Dossier : IMM-5025-21

Référence : 2022 CF 1436

[TRADUCTION FRANÇAISE]

Ottawa (Ontario), le 20 octobre 2022

En présence de monsieur le juge Zinn

ENTRE :

FANTAHUN AYALEW MULUGETA

demandeur

et

LE MINISTRE DE LA CITOYENNETÉ

ET DE L’IMMIGRATION

défendeur

JUGEMENT ET MOTIFS

[1] L’article 98 de la Loi sur l’immigration et la protection des réfugiés, LC 2001, c 27, dispose qu’une personne « visée aux sections E ou F de l’article premier de la Convention sur les réfugiés ne peut avoir la qualité de réfugié ni de personne à protéger ».

[2] Dans sa décision du 29 mars 2021, la Section de la protection des réfugiés [SPR] a conclu que le demandeur n’avait pas le droit d’asile au titre de la section E de l’article premier, car il est un résident permanent de l’Italie.

[3] En appel à la Section d’appel des réfugiés [SAR], le demandeur a produit une lettre d’un avocat italien et d’un expert en droit de l’immigration, datée du 5 mai 2021, dans laquelle il donne son avis sur le statut du demandeur en Italie [le nouvel élément de preuve].

[4] La SAR a refusé d’admettre le nouvel élément de preuve, estimant que « l’appelant avait normalement accès aux éléments de preuve susmentionnés et qu’il pouvait les demander et les présenter à la SPR en vue de son audience ». La SAR a rejeté l’appel et a confirmé la conclusion de la SPR selon laquelle le demandeur n’avait pas le droit d’asile au titre de la Loi.

[5] Pour les motifs qui suivent, je ne suis pas convaincu que la SAR a commis une erreur dans la manière dont elle a traité le nouvel élément de preuve ou dans la conclusion qu’elle a tirée sur le bien-fondé de l’appel, la présente demande doit donc être rejetée.

Le contexte

[6] Le demandeur est citoyen de l’Éthiopie. À son arrivée au Canada en juillet 2018, il était en possession d’une carte de résident permanent italienne qui, selon le demandeur, lui a d’abord été délivrée en 2000, puis a été renouvelée plusieurs fois. Il a vécu en Italie et y a travaillé pendant 20 ans, de 1994 à 2014. Il est retourné en Éthiopie pour obtenir du travail.

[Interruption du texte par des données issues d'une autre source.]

-- ==== Sys2Proof/Safety.lean ====
section
/-!
DEFINITION. The terms the statements use: the canonical form of a state, what a command leaves as it was, and what every
sequencer instruction does beside its own effect.
-/

namespace Sys2Proof

open Sys2Proof.Machine

/-- The register map, the memory and the records of units are in canonical form. -/
def Machine.State.Inv (s : State) : Prop :=
  keysRise s.regs = true ∧ Memory.wf s.mem = true ∧ keysRise s.cores = true ∧ keysRise s.clusters = true

/-- Every register field but those listed reads as it did. -/
def Machine.RegsKept (s t : State) (l : List Fld) : Prop := ∀ f : Fld, f.at_ ∉ l.map Fld.at_ → rd t f = rd s f

/-- Every byte of memory reads as it did, by physical key. -/
def Machine.MemKept (s t : State) : Prop := ∀ k, memByte t.mem k = memByte s.mem k

/-- Only the bytes stored in runs (address, length) may differ: every byte of a 256-byte line that no run reaches reads as before
(a line whose key changes is written whole, 11 R343), and where nothing is or was protected every byte outside the runs does. -/
def Machine.StoresWithin (s t : State) (l : List (Nat × Nat)) : Prop :=
  (∀ k, (∀ r ∈ l, ∀ i, i < r.2 → (physKey s (r.1 + i)).map (fun j => j / 256) ≠ some (k / 256)) →
      memByte t.mem k = memByte s.mem k)
    ∧ (prRegions s = [] → s.lineKeys = [] →
        ∀ k, (∀ r ∈ l, ∀ i, i < r.2 → physKey s (r.1 + i) ≠ some k) → memByte t.mem k = memByte s.mem k)

/-- Nothing but registers differs. -/
def Machine.OnlyRegs (s t : State) : Prop := t = { s with regs := t.regs }

/-- The event controller as it was, but for the time at which EVC_CSAT captured a saturated counter (17 R506). -/
def Machine.satOf (s t : State) : EventSt := { s.events with csatAt := t.events.csatAt }

/-- Nothing but registers, event inputs and the time of EVC_CSAT differs. -/
def Machine.OnlyRegsEvents (s t : State) : Prop := t = { s with regs := t.regs, events := satOf s t, fired := t.fired }

/-- A sequencer instruction (ENG 0) of an opcode stands at the front of a core's stream (04 R97, R100). -/
abbrev Machine.FrontIs (s : State) (c : CoreId) (op w : Nat) : Prop := frontWord s c = some w ∧ engOf w = 0 ∧ opc w = op

/-- The counter that an instruction's wait names: a pacer or a baton (04 R100, R102, R107). -/
def Machine.waitFld (c : CoreId) (w : Nat) : Fld :=
  if waitPacer w then F.CO_PA_COUNT c (waitIdx w % 16) else F.CO_BT_COUNT c (waitIdx w)

/-- What a wait leaves in its counter (04 R102). -/
def Machine.waitLeft (s : State) (c : CoreId) (w : Nat) : Nat :=
  if waitCnt w = 0 then rd s (waitFld c w) else (rd s (waitFld c w) - waitCnt w) % 2 ^ 16

/-- A device counter has room for one more (17 R505). -/
abbrev Machine.Room (s : State) (f : Fld) : Prop := rd s f + 1 < counterMax

/-- The registers that a device counter touches beside itself when it saturates (17 R506). -/
def Machine.satTouched : List Fld := [F.EVC_CSAT_VALID, F.EVC_CSAT_MEM, F.EVC_CSAT_ADDR, F.EVC_CNT_COUNT 2]

/-- The registers that show the duties in force (20 R568). -/
def Machine.dutyFlds : List Fld := F.PWR_STAT_DUTY_MIN :: F.PWR_STAT_THERM :: F.PWR_STAT_LIMIT :: (List.range 8).map F.PWR_TEMP_DUTY

/-- A journalled command of an opcode begins and passes what is judged before its own parameters (16 R468, R469, R473). -/
abbrev Machine.Begins (s : State) (r : Fin 16) (seq op : Nat) (c : Cmd) : Prop :=
  cmdOf s r.val seq = some c ∧ c.opcode = op ∧ mayBegin s c = true ∧ headReserved c = false ∧ fenceInvalid s c = false
    ∧ (op = 0 ∨ op = 1 ∨ (c.param 3 1, c.param 2 1) = c.ver)

/-- A command has been executed: its journal record holds its status, detail and RESULT (RECOVERED in place of OK for one that ran
again), its ring gives the statuses that are due in order, and nothing but the journal, the ring's INFLIGHT and the two counts of
terminal statuses differs (16 R465 to R468). -/
def Machine.Executed (u t : State) (r seq st detail : Nat) (res : List Byte) : Prop :=
  (∃ c, cmdOf u r seq = some c ∧ t.journal = trimRing (settleFrom (mirrors u) (u.journal.map (fun x => if x.is r seq
      then { c with started := true, fin := some (if st = 0 ∧ c.replayed then 0x20 else st, detail), result := sliceBytes res 0 16 }
      else x)) r (now u)) r)
    ∧ RegsKept u t (F.CMD_RING_STAT_INFLIGHT r :: F.CMD_CNT_COUNT 5 :: F.CMD_CNT_COUNT 6 :: satTouched)
    ∧ t = { u with regs := t.regs, journal := t.journal, events := satOf u t, fired := t.fired }

/-- A core at the start of a step (04 R129), from state s: it runs at index 0 with its batons 0, its pacers full and its address bases as the
stream gives them, and with nothing in its queues; its limits are those that stand, or those of the stream after a reset. -/
def Machine.CoreStarted (s t : State) (c : CoreId) : Prop :=
  rd t (F.CO_SEQ_STAT_STATE c) = 1 ∧ rd t (F.CO_SEQ_STAT_INDEX c) = 0 ∧ rd t (F.CO_SEQ_STAT_STALL c) = 0
    ∧ (∀ n, n < 64 → rd t (F.CO_BT_COUNT c n) = 0)
    ∧ (∀ n, n < 16 → rd t (F.CO_PA_COUNT c n) = rd t (F.CO_PA_LIMIT c n) % 2 ^ 16
        ∧ ((Machine.core s c).cleared = false → rd t (F.CO_PA_LIMIT c n) = rd s (F.CO_PA_LIMIT c n))
        ∧ rd t (F.CO_AB_CUR_VALUE c n) = ((Machine.core s c).abInit.getD n (0, 0)).1 % 2 ^ 48
        ∧ rd t (F.CO_AB_BASE_VALUE c n) = ((Machine.core s c).abInit.getD n (0, 0)).2 % 2 ^ 48)
    ∧ (Machine.core t c).instrs = (Machine.core s c).instrs ∧ outstanding t c = []

/-- What a core holds after it went on: one more place in its order, the new front of its stream timed from now (04 R97, R119). -/
def Machine.gone (s : State) (c : CoreId) : CoreSt :=
  { Machine.core s c with seq := (Machine.core s c).seq + 1, since := setAt (Machine.core s c).since 0 s.stallClock }

/-- What each sequencer instruction does beside its own effect: its wait takes its count, its post leaves, execution continues
at i, dispatch is not stopped, one place in the core's order is used; nothing else differs but the fields in own. -/
def Machine.Flowed (s t : State) (c : CoreId) (w i : Nat) (own : List Fld) : Prop :=
  rd t (F.CO_SEQ_STAT_INDEX c) = i % 2 ^ 12 ∧ rd t (F.CO_SEQ_STAT_STALL c) = 0 ∧ rd t (waitFld c w) = waitLeft s c w
    ∧ t.posts = (makePost s c w).posts ∧ Machine.core t c = gone s c
    ∧ (∀ d, d ≠ c → Machine.core t d = Machine.core s d) ∧ MemKept s t
    ∧ RegsKept s t (F.CO_SEQ_STAT_INDEX c :: F.CO_SEQ_STAT_STALL c :: waitFld c w :: own)
    ∧ t = { s with regs := t.regs, cores := t.cores, posts := t.posts }

/-- Dispatch of a core is stopped (04 R97); nothing else differs. -/
def Machine.Halts (s t : State) (c : CoreId) : Prop :=
  rd t (F.CO_SEQ_STAT_STALL c) = 1 ∧ RegsKept s t [F.CO_SEQ_STAT_STALL c] ∧ OnlyRegs s t

/-- Program fault (04 R117, R118): the core stops with its code, counter, instruction and engine; a step that runs is aborted, as
AbortsEndTheStep says. -/
def Machine.ProgramFaulted (s t : State) (c : CoreId) (code idx index eng : Nat) : Prop :=
  ∃ u, rd u (F.CO_SEQ_STAT_STATE c) = 3 ∧ rd u (F.CO_FAULT_CODE c) = code ∧ rd u (F.CO_FAULT_IDX c) = idx % 2 ^ 6
    ∧ rd u (F.CO_FAULT_INDEX c) = index % 2 ^ 12 ∧ rd u (F.CO_FAULT_ENG c) = eng % 2 ^ 4
    ∧ RegsKept s u [F.CO_SEQ_STAT_STATE c, F.CO_FAULT_CODE c, F.CO_FAULT_IDX c, F.CO_FAULT_INDEX c, F.CO_FAULT_ENG c] ∧ OnlyRegs s u
    ∧ t = (if s.run.isSome then abortStep u 0x30 else u)

/-- An engine has taken the head of its queue (04 R98, R102): the wait took its count, the entry left, the new head is timed from now; nothing
else differs. -/
def Machine.HeadTaken (s u : State) (c : CoreId) (eng : Nat) (e : QEntry) : Prop :=
  rd u (waitFld c e.word) = waitLeft s c e.word ∧ RegsKept s u [waitFld c e.word]
    ∧ Machine.core u c = { popQueue (Machine.core s c) eng with since := setAt (Machine.core s c).since eng s.stallClock }
    ∧ (∀ d, d ≠ c → Machine.core u d = Machine.core s d) ∧ u = { s with regs := u.regs, cores := u.cores }

/-- Only the registers and a core's holdings differ. -/
def Machine.OnlyCore (s t : State) (c : CoreId) : Prop :=
  (∀ d, d ≠ c → Machine.core t d = Machine.core s d) ∧ t = { s with regs := t.regs, cores := t.cores }

/-- What every failing or waiting take of a descriptor answers (10 R310; 11 R340, R342): a poisoned index list or window record is a data
fault; a check that fails stops the core; an unusable table slot does once nothing is left to write; reads that fail are a data fault; and
it waits for an earlier descriptor over the same lines. pop takes it from its queue, f is its flight. -/
def Machine.TakeOtherwise (s : State) (c : CoreId) (d : Desc) (f : DxFlight) (err : ReadErr) (pop : State → State) (i : Instr) : Prop :=
  let reads := readRuns s (takeRuns s c d) err
  (∀ t, auxFault s c d err = some t → exec i s = .next t)
  ∧ (auxFault s c d err = none → (∀ r, descReason s c d = some r → exec i s = .next (descFail (pop s) c f.stream f.entry r))
    ∧ (descReason s c d = none → (∀ r, tableReason s c d = some r → exec i s = .next (if (Machine.core s c).dxs.all (fun g => g.done)
          then codecFail (pop s) c r (bits f.entry.word 64 4) (if f.stream then 0xFFF else f.entry.idx) 4 else s))
      ∧ (tableReason s c d = none → (reads = none → exec i s = .next s) ∧ (∀ u, reads = some (false, u) → exec i s = .next u)
        ∧ (∀ u, reads = some (true, u) →
            mustWait s c d.mode (srcRuns s d (descWindow s d)) (if d.remote then [] else dstRuns c d) = true → exec i s = .next s))))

[7] La Cour ne sait pas si le demandeur a tenté de retourner en Italie en 2018 avant de venir au Canada. Quoi qu'il en soit, son épouse et ses enfants sont retournés en Italie à partir de l’Éthiopie en 2018 et ils ont été autorisés à y entrer.

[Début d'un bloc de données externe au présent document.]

/-- 05 R142 to R144, R161 to R166: EMIT, its token, and TB_CFG. -/
def Obligations.EmitAndConfigureComplete : Prop :=
  (∀ (s : State) (c : CoreId) (e : QEntry), readyHead s c 1 (fun w => opc w == 2) = some e →
    let b := bits e.word 64 2
    (bankState (Machine.core s c) b = 0 →
      ∃ t, exec (.emit c) s = .next t ∧ bankState (Machine.core t c) b = 1
        ∧ Machine.core t c =
          { Machine.core s c with
            mq := (Machine.core s c).mq.drop 1
            since := setAt (Machine.core s c).since 1 s.stallClock
            mx := { (Machine.core s c).mx with emits := (Machine.core s c).mx.emits ++ [e] } }
        ∧ rd t (waitFld c e.word) = waitLeft s c e.word ∧ RegsKept s t [waitFld c e.word] ∧ OnlyCore s t c)
    ∧ (bankState (Machine.core s c) b ≠ 0 → exec (.emit c) s = .next s))
  ∧ (∀ (s : State) (c : CoreId) (e : QEntry) (rest : List QEntry), running s c = true → (Machine.core s c).mx.emits = e :: rest →
    let m := (Machine.core s c).mx
    let b := bits e.word 64 2
    let ready := m.refeed = [] ∧ (∀ p ∈ m.unver, p.bank ≠ b) ∧ (∀ p, m.cur = some p → p.bank ≠ b)
      ∧ (e.seq ∈ m.waits → ∀ p ∈ m.unver, p.refed = false)
    let rm := if bits (m.status.getD b 0) 12 8 = 0 then 0 else m.rowmask.getD b 0
    let inf := bit e.word 66 && (m.banks.getD b []).any (fun x => x.2 == infCode .k32 false && !bit rm (x.1 / 128))
    (ready → ∃ t u tok, exec (.emitTokenEnter c) s = .next t ∧ u = { s with cores := u.cores } ∧ (∀ d, d ≠ c → Machine.core u d = Machine.core s d)
        ∧ (Machine.core u c).mx.zone = m.zone ++ [tok] ∧ (Machine.core u c).mx.emits = rest ∧ (Machine.core u c).mx.banks = m.banks
        ∧ tok.bank = b ∧ tok.trow = bits e.word 80 16 ∧ tok.tcol = bits e.word 96 16 ∧ tok.index = e.idx ∧ tok.rowmask = rm
        ∧ tok.status = (if inf then setBits (bankStatus m b) 4 1 1 else bankStatus m b)
        ∧ (inf = false → Machine.core u c = { Machine.core s c with mx := { m with emits := rest, zone := m.zone ++ [tok] } })
        ∧ t = retired (flushFlags u c b (m.epoch.getD b 0) tok.trow tok.tcol) c e
        ∧ (Machine.core t c).mx.zone = m.zone ++ [tok] ∧ MemKept s t)
    ∧ (¬ ready → exec (.emitTokenEnter c) s = .next s))
  ∧ (∀ (s : State) (c : CoreId) (e : QEntry), readyHead s c 2 (fun w => opc w == 1) = some e →
    let slot := bits e.word 64 5
    let named := (Machine.core s c).mq.any (fun q => decide (q.seq < e.seq) && opc q.word == 1 && (bits q.word 71 5 == slot || bits q.word 76 5 == slot))
    (named = false → ∃ t u, exec (.tbCfg c) s = .next t ∧ rd u (F.TB_CFG_CFG c slot) = e.word / 2 ^ 64 % 2 ^ 64
        ∧ RegsKept (takeHead s c 2 e) u [F.TB_CFG_CFG c slot] ∧ OnlyRegs (takeHead s c 2 e) u ∧ t = retired u c e
        ∧ rd t (F.TB_CFG_CFG c slot) = e.word / 2 ^ 64 % 2 ^ 64)
    ∧ (named = true → exec (.tbCfg c) s = .next s))

/-- 06 R198, R199, R201, R203; 10 R307, R315; 03 R89, R94: taking and retiring a VX. -/
def Obligations.ChainTakesAndRetiresVx : Prop :=
  (∀ (s : State) (c : CoreId) (e : QEntry) (err : StoreErr), readyHead s c 3 (fun w => opc w == 1) = some e →
    let v := vxIns s c e
    let x := Machine.core s c
    let held := heldAfterTake x v
    let head := takeHead (storeError s c err) c 3 e
    let bare := fun (f : VxFlight) => ({ f with hand := [], handTo := 0, handEnd := 0 } : VxFlight)
    let new := vxFlight head c e v held
    (vxReady s c v = true → err ≠ .uncorrectable →
      ∃ t, exec (.vx c err) s = .next t
        ∧ Machine.core t c = claimHandoffs
            { Machine.core head c with
              mx := { x.mx with zone := if v.take then x.mx.zone.drop 1 else x.mx.zone }
              ch := { x.ch with held := held, vxs := x.ch.vxs ++ [new] } }
        ∧ (Machine.core t c).ch.vxs.map bare = x.ch.vxs.map bare ++ [bare new] ∧ new.entry = e ∧ new.elems = 256 * v.vlen
        ∧ new.writes = vxWrites v held ∧ (Machine.core t c).ch.held = held ∧ (Machine.core t c).ch.vr = x.ch.vr ∧ (Machine.core t c).ch.mask = x.ch.mask
        ∧ (Machine.core t c).mx.zone = (if v.take then x.mx.zone.drop 1 else x.mx.zone) ∧ (Machine.core t c).mx.banks = x.mx.banks
        ∧ (Machine.core t c).vq = x.vq.drop 1 ∧ (∀ d, d ≠ c → Machine.core t d = Machine.core s d) ∧ RegsKept s t [waitFld c e.word]
        ∧ t = { head with cores := t.cores })
    ∧ (vxReady s c v = true → err = .uncorrectable → exec (.vx c err) s = .next (storeError s c err))
    ∧ (vxReady s c v = false → exec (.vx c err) s = .next s))
  ∧ (∀ x : CoreSt, (∃ packs vxs, claimHandoffs x = { x with packs := packs, ch := { x.ch with vxs := vxs } })
    ∧ ((∀ f ∈ x.ch.vxs, f.handoff = false ∨ f.hand = []) → claimHandoffs x = x)
    ∧ ((∀ j ∈ x.packs, j.dma = true ∨ j.left = 0) → claimHandoffs x = x)
    ∧ (∀ f j, x.ch.vxs = [f] → x.packs = [j] → f.handoff = true → f.hand ≠ [] → j.dma = false → 0 < j.left →
        claimHandoffs x =
          { x with
            packs := [{ j with buf := j.buf ++ f.hand, fed := j.fed + f.hand.length, left := j.left - 1 }]
            ch := { x.ch with vxs := [{ f with hand := [], handTo := j.entry.seq, handEnd := j.fed + f.hand.length }] } }))
  ∧ (∀ (s : State) (c : CoreId) (k : Nat) (f : VxFlight), running s c = true → (Machine.core s c).ch.vxs[k]? = some f →
    let x := Machine.core s c
    let n := if f.rel = 1 then 1 else if f.rel = 2 then 2 else 0
    let banks := f.banks.foldl (fun (bs : List (NMap Nat)) w => setAt bs w.1 (putAll (bs.getD w.1 []) w.2)) x.mx.banks
    (f.handoff = false ∨ handedOver x f = true →
      ∃ t u, exec (.vxRetire c k) s = .next t
        ∧ Machine.core u c =
          { x with
            mx := (x.ch.held.take n).foldl (fun m h => resetStatus m h.bank) { x.mx with banks := banks }
            ch := { x.ch with vr := putAll x.ch.vr f.vr, mask := putAll x.ch.mask f.mask, vxs := dropAt x.ch.vxs k, held := x.ch.held.drop n } }
        ∧ (∀ d, d ≠ c → Machine.core u d = Machine.core s d) ∧ u = { s with cores := u.cores }
        ∧ (let v := f.amax.foldl mergeAmax (f.store.foldl (fun y w => stBytes y w.1 w.2) u)
           t = retired (bump (logOccs (coreFlags v c f.sum) c f.trow f.tcol f.sum.occs) (F.CH_ELEMS_COUNT c) f.elems) c f.entry
            ∧ t.mem = v.mem)
        ∧ StoresWithin s t (f.store.map (fun w => (w.1, w.2.length)) ++ f.amax.map (fun a => (amaxAddr s a.hist + 0x40, 40))))
    ∧ (f.handoff = true → handedOver x f = false → exec (.vxRetire c k) s = .next s))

[8] Depuis le 30 mars 2021, son épouse et ses enfants vivent en Italie et ont tous obtenu un permis de résident permanent après leur retour de l’Éthiopie en 2018.

Les questions en litige

[9] La Cour doit trancher deux questions :

  1. La SAR a-t-elle commis une erreur en refusant d’admettre le nouvel élément de preuve?

  2. La décision de la SAR selon laquelle le demandeur n’a pas le droit d’asile au titre de la section E de l’article premier est-elle raisonnable?

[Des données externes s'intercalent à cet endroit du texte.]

-- ==== Sys2Proof/Tests/Slice0.lean ====
section
/-!
SUPPORT. Tests of the model against values the spec gives, and witnesses for the hypotheses of its statements.
-/

namespace Sys2Proof.Tests

open Sys2Proof Sys2Proof.Machine

-- one kernel evaluation at a time
set_option Elab.async false

/-- Core CD_0.CL_0.CO_0. -/
def c0 : CoreId := ⟨0, 0, 0⟩

/-- The reset state with a stream that runs in core c0. -/
def coreRuns (ws : List Nat) : State :=
  wr (setCore State.reset c0 { occupied := true, instrs := ws }) (F.CO_SEQ_STAT_STATE c0) 1


theorem witness_StepRunsFront :
    (let s : State := { State.reset with powered := true }
     decide (State.reset.pending = []) && !State.reset.powered && decide (s.pending = []) && s.powered
      && decide (Room s (F.PWR_CNT_COUNT 1)) && decide (rd s F.TB_ADJ_OFFSET = 0)
      && decide ({ State.reset with pending := [.nop c0] }.pending = [Instr.nop c0])) = true := by decide +kernel

theorem test_reset_inv_regs : (keysRise State.reset.regs && Memory.wf State.reset.mem && keysRise State.reset.cores
    && keysRise State.reset.clusters) = true := by decide

theorem witness_StepKeepsInv :
    (let s : State := { State.reset with pending := [.powerOn] }
     keysRise s.regs && Memory.wf s.mem && keysRise s.cores && keysRise s.clusters
      && (match step s with | .next t => t.powered | _ => false)) = true := by decide +kernel

theorem smoke_flit : (Instr.flitReceive 0 (List.replicate 255 0)).WellFormed = false := by decide +kernel
theorem smoke_nak : (Instr.nakReceive 0 (List.replicate 257 0)).WellFormed = false := by decide +kernel
theorem smoke_hold : (Instr.holdReceive 0 []).WellFormed = false := by decide
theorem smoke_ident : (Instr.identReceive 0 []).WellFormed = false := by decide
theorem smoke_control : (Instr.controlRetire 0 []).WellFormed = false := by decide
theorem smoke_conf : (Instr.portTrainDone 0 0 0 (List.replicate 36 0)).WellFormed = false := by decide
theorem smoke_entry : (Instr.entryTake 0 (List.replicate 63 0)).WellFormed = false := by decide
theorem smoke_line : (Instr.cxlMemWrite 0 (List.replicate 65 0)).WellFormed = false := by decide
theorem smoke_ide : (Instr.ideKm .link (List.replicate 31 0) true).WellFormed = false := by decide
theorem smoke_key : (Instr.keySet .doe 0 (List.replicate 32 0)).WellFormed = false := by decide
theorem smoke_recover :
    ((Instr.fwRecoverBegin .mailbox (2 :: List.replicate 15 0)).WellFormed || (Instr.fwRecoverData .mailbox [2]).WellFormed
      || (Instr.fwRecoverEnd .sideband (1 :: List.replicate 15 0)).WellFormed) = false := by decide
theorem smoke_formed :
    ((Instr.fwRecoverBegin .mailbox (1 :: List.replicate 15 0)).WellFormed && (Instr.entryTake 0 (List.replicate 64 0)).WellFormed
      && (Instr.flitReceive 0 (List.replicate 256 0)).WellFormed) = true := by decide +kernel

theorem witness_RegisterAccessesReadAndWrite :
    (let shut := (List.range 8).foldl (fun (t : State) j => wr t (remapFld c0.cluster j) 15) { State.reset with retired := [0x1000] }
     !accessOk 2 4 && !accessOk 4 8 && accessOk 8 8 && (regAt 0x30).isNone && decide (Room .reset F.ID_RSVD_WR_CNT_COUNT)
      && barServed .reset 0x30 && !barServed (wr .reset F.SEC_BOOT_STAGE 4) 0x20000
      && decide (((regAt 0x30010).map (fun r => (r.desc.bits, r.desc.reg, r.off))) = some (32, .TB_SYNC_CFG, 0x30010))
      && !closedWindow .reset 0x30010
      && decide (((regAt 0x30000).map (fun r => (r.desc.bits, r.off))) = some (64, 0x30000)) && decide (foldFab 0x30000 = 0x30000)
      && decide (((regAt 0x30004).map (fun r => (r.desc.bits, r.off))) = some (64, 0x30000)) && decide (foldFab 0x30004 ≠ 0x30000)
      && (regAt 0x30010).all (fun r => r.desc.bits == 32) && (inCluster 0x1000000).isSome
      && [(0x11014, Reg.CMD_SQ_TAIL), (0x11020, .CMD_CQ_HEAD)].all (fun e => (regAt e.1).any (fun r => r.desc.reg == e.2) && (inCluster e.1).isNone)
      && closedWindow shut 0x1000000) = true := by decide +kernel

theorem witness_RegistersWithRulesOfTheirOwn :
    (let s := State.reset
     let runs := { s with run := some { ring := 0, seq := 1, step := 0 } }
     let shut := (List.range 8).foldl (fun (t : State) j => wr t (remapFld c0.cluster j) 15) { s with retired := [0x1000] }
     (!closedWindow s (F.CO_FMT_FLAGS_OVF c0).word && closedWindow shut (F.CO_FMT_FLAGS_OVF c0).word
       && [0, 1, 2].all (fun v => rd (wr s (clStateFld c0.cluster) v) (clStateFld c0.cluster) == v)
       && !s.boot.released && !closedWindow s (F.FP_CRED_LIMIT 3 0).word && decide (rd s F.ID_FLT_NEXT_NEXT < 16)
       && closedWindow { s with partCmds := [(0x52, 0x4001, 0, 1)] } (F.UD_FLAGS_OVF 1).word && s.run.isNone && runs.run.isSome
       && badDim 4 && !badDim 3 && !badDim 15 && decide (portState (wr s (F.FP_STAT_STATE 3) 4) 3 ≠ 0) && decide (portState s 3 = 0)
       && creditOk s 3 0 8 && !creditOk s 3 0 7 && regionOk s 0 0 false && !regionOk s 0 0 true && !regionOk runs 0 0 false
       && regionOk { s with keySlots := [(2, 5)] } 0 2 true && boundsOpen s 0 && !boundsOpen (wr s (F.SEC_PR_CTL_EN 0) 1) 0
       && (boundChannels s).isEmpty && !(boundChannels (wr s (F.FAB_BIND_W0_KIND 0) 1)).isEmpty
       && decide (rd s (F.CO_SEQ_STAT_STATE c0) ≠ 1) && decide (rd (coreRuns []) (F.CO_SEQ_STAT_STATE c0) = 1)) = true) := by decide +kernel

theorem witness_NarrowCodesNumbers :
    (decide (0x80 < 2 ^ Fmt.width .k8m) && decide (0x80 = 2 ^ (Fmt.width .k8m - 1)) && decide (7 < 2 ^ Fmt.width .k4)
      && decide (7 ≠ 2 ^ (Fmt.width .k4 - 1)) && decide (0xFE < 255)) = true := by decide
/-- 02 R45's table. -/
theorem test_k8m_max : decodeFloat .k8m 0x7F = .fin false 480 1 := by decide +kernel
theorem test_k16_one : (match decodeFloat .k16 0x3F00 with | .fin false n d => n == d | _ => false) = true := by decide +kernel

1. L’admissibilité du nouvel élément de preuve

[10] L’admissibilité du nouvel élément de preuve est régie par le paragraphe 110(4) de la Loi :

110(4) Dans le cadre de l’appel, la personne en cause ne peut présenter que des éléments de preuve survenus depuis le rejet de sa demande ou qui n’étaient alors pas normalement accessibles ou, s’ils l’étaient, qu’elle n’aurait pas normalement présentés, dans les circonstances, au moment du rejet.

110(4) On appeal, the person who is the subject of the appeal may present only evidence that arose after the rejection of their claim or that was not reasonably available, or that the person could not reasonably have been expected in the circumstances to have presented, at the time of the rejection.

[11] En l’espèce, il s’agit de déterminer si le nouvel élément de preuve était normalement accessible pour être présenté à la SPR.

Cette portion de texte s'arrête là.